──────── Provided records ────────

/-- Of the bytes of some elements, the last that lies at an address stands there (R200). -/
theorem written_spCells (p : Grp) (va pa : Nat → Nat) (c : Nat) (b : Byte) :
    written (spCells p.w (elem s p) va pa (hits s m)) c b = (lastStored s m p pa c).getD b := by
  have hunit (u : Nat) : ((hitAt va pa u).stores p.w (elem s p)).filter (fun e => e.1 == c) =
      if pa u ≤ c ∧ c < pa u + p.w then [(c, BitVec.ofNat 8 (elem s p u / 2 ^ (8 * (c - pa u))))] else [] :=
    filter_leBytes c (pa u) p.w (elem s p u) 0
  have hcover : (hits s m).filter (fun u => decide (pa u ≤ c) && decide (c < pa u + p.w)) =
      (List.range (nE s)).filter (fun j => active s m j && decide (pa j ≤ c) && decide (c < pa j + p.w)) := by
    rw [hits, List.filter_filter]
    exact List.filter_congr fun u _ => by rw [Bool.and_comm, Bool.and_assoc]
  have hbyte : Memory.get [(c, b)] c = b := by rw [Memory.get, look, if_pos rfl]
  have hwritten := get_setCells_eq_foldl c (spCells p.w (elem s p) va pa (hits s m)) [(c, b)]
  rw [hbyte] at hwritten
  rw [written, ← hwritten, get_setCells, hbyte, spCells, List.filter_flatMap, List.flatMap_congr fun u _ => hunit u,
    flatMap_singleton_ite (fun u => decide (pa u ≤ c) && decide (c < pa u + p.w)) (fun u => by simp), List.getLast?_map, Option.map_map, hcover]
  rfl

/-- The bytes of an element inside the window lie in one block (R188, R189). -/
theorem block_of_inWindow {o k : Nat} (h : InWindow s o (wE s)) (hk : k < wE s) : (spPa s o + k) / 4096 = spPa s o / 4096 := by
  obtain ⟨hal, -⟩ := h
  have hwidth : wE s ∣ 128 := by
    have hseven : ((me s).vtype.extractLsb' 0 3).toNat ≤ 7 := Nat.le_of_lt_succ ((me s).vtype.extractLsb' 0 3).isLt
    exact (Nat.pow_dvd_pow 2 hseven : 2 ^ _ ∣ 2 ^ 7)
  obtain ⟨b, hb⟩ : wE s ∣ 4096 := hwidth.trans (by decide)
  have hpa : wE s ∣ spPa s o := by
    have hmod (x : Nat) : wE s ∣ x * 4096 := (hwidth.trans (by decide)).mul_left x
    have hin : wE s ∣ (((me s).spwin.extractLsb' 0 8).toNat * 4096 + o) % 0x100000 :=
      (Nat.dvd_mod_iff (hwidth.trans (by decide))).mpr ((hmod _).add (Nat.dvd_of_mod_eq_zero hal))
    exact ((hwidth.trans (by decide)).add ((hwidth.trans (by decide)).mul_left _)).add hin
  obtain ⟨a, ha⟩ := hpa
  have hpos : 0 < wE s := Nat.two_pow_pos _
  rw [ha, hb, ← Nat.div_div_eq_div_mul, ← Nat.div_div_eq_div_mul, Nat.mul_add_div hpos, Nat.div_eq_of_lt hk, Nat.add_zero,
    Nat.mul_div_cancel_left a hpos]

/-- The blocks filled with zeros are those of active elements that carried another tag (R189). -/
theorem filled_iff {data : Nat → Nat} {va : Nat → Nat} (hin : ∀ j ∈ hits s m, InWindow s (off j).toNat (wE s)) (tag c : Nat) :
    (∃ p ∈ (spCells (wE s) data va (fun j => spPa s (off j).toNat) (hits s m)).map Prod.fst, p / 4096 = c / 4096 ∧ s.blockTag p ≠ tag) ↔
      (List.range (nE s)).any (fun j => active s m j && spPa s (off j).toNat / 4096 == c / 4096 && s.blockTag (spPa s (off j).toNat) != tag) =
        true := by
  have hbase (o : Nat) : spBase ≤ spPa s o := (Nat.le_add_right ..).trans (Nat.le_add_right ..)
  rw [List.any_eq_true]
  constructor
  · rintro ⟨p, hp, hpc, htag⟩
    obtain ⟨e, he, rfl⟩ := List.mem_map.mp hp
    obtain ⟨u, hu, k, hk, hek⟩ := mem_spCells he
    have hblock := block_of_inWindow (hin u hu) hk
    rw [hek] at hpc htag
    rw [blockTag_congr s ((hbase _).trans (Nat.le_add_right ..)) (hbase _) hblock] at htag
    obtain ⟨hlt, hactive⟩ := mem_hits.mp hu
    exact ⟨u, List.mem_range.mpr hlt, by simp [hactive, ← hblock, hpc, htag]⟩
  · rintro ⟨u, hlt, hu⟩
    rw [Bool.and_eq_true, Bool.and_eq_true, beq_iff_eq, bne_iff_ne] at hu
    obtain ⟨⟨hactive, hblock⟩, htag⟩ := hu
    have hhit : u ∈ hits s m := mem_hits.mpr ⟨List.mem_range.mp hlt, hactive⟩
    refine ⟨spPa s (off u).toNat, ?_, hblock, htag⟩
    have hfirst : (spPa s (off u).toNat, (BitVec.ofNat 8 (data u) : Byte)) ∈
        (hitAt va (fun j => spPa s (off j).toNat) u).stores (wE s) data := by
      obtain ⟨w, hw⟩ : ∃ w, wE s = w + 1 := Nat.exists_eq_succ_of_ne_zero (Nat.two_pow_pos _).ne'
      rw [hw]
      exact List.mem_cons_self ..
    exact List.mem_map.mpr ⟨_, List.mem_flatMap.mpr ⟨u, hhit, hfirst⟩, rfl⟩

────────
──────── Provided records ────────

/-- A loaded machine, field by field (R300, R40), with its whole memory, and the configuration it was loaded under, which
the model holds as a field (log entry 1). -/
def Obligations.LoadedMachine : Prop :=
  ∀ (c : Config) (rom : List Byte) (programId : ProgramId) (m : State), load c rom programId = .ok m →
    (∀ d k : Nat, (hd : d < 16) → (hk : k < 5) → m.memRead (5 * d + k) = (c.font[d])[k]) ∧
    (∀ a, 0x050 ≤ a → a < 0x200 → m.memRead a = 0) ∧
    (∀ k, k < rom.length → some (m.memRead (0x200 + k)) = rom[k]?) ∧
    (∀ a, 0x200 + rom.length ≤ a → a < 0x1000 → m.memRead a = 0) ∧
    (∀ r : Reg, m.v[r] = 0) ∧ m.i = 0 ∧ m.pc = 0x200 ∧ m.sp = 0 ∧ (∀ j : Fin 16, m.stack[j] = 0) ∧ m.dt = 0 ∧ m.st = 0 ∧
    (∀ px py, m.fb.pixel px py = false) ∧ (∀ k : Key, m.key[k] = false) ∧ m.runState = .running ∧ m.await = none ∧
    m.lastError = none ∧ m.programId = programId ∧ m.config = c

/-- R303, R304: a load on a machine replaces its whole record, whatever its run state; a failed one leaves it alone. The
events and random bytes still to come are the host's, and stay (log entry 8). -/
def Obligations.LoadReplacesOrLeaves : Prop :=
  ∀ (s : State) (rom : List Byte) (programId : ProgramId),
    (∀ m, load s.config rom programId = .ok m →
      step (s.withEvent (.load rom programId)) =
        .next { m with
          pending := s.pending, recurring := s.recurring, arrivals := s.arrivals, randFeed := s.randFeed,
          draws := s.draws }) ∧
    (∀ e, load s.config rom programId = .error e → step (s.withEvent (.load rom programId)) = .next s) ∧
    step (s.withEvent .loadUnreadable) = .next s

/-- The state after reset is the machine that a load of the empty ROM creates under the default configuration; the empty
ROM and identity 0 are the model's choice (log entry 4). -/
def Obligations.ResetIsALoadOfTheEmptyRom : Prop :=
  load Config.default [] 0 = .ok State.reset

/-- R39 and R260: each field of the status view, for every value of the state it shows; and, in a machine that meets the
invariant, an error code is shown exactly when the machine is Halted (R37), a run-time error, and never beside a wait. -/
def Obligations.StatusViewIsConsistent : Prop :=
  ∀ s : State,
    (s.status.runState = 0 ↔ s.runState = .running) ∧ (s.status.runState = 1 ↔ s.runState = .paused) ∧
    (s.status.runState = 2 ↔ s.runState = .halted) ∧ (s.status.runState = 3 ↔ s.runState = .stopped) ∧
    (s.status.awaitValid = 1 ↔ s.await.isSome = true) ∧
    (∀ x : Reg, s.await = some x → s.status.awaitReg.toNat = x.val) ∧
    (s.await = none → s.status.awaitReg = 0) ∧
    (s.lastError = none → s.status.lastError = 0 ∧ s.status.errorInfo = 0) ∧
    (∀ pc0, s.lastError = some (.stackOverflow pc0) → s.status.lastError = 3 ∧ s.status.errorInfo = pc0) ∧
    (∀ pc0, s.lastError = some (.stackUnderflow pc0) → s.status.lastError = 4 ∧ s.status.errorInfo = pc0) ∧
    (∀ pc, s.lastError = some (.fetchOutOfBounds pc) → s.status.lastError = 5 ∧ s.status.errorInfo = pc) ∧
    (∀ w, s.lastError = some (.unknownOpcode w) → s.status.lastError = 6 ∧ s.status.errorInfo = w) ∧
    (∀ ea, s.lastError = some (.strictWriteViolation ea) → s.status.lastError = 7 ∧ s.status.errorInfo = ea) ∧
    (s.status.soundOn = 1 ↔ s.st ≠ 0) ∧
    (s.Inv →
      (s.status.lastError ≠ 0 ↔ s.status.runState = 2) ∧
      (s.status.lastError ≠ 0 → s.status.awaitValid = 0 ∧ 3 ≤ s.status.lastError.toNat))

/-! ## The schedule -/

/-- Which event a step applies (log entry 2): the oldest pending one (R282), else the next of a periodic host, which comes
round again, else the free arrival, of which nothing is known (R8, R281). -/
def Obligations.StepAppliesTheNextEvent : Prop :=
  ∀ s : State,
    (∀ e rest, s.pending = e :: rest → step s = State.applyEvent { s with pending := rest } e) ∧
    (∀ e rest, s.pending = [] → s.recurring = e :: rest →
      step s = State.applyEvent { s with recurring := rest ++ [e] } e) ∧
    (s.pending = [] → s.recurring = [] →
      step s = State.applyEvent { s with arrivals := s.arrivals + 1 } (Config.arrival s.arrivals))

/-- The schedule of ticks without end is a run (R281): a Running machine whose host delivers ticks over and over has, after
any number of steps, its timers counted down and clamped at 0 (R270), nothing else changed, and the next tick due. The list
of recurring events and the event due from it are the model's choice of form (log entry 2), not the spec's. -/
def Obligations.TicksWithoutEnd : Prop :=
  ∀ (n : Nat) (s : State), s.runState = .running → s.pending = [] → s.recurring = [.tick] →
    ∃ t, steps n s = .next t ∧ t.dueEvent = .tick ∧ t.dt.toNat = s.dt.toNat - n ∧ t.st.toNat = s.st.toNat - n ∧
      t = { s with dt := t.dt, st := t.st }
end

────────

§ **Task goal**:
Which lines above run from the one containing "have hwidth : wE s ∣ 128 := by" down to the one containing "have hin : wE"? Repeat exactly those, both ends included, and nothing else.

§ **Solved exercise**:
  have hwidth : wE s ∣ 128 := by
    have hseven : ((me s).vtype.extractLsb' 0 3).toNat ≤ 7 := Nat.le_of_lt_succ ((me s).vtype.extractLsb' 0 3).isLt
    exact (Nat.pow_dvd_pow 2 hseven : 2 ^ _ ∣ 2 ^ 7)
  obtain ⟨b, hb⟩ : wE s ∣ 4096 := hwidth.trans (by decide)
  have hpa : wE s ∣ spPa s o := by
    have hmod (x : Nat) : wE s ∣ x * 4096 := (hwidth.trans (by decide)).mul_left x
    have hin : wE s ∣ (((me s).spwin.extractLsb' 0 8).toNat * 4096 + o) % 0x100000 :=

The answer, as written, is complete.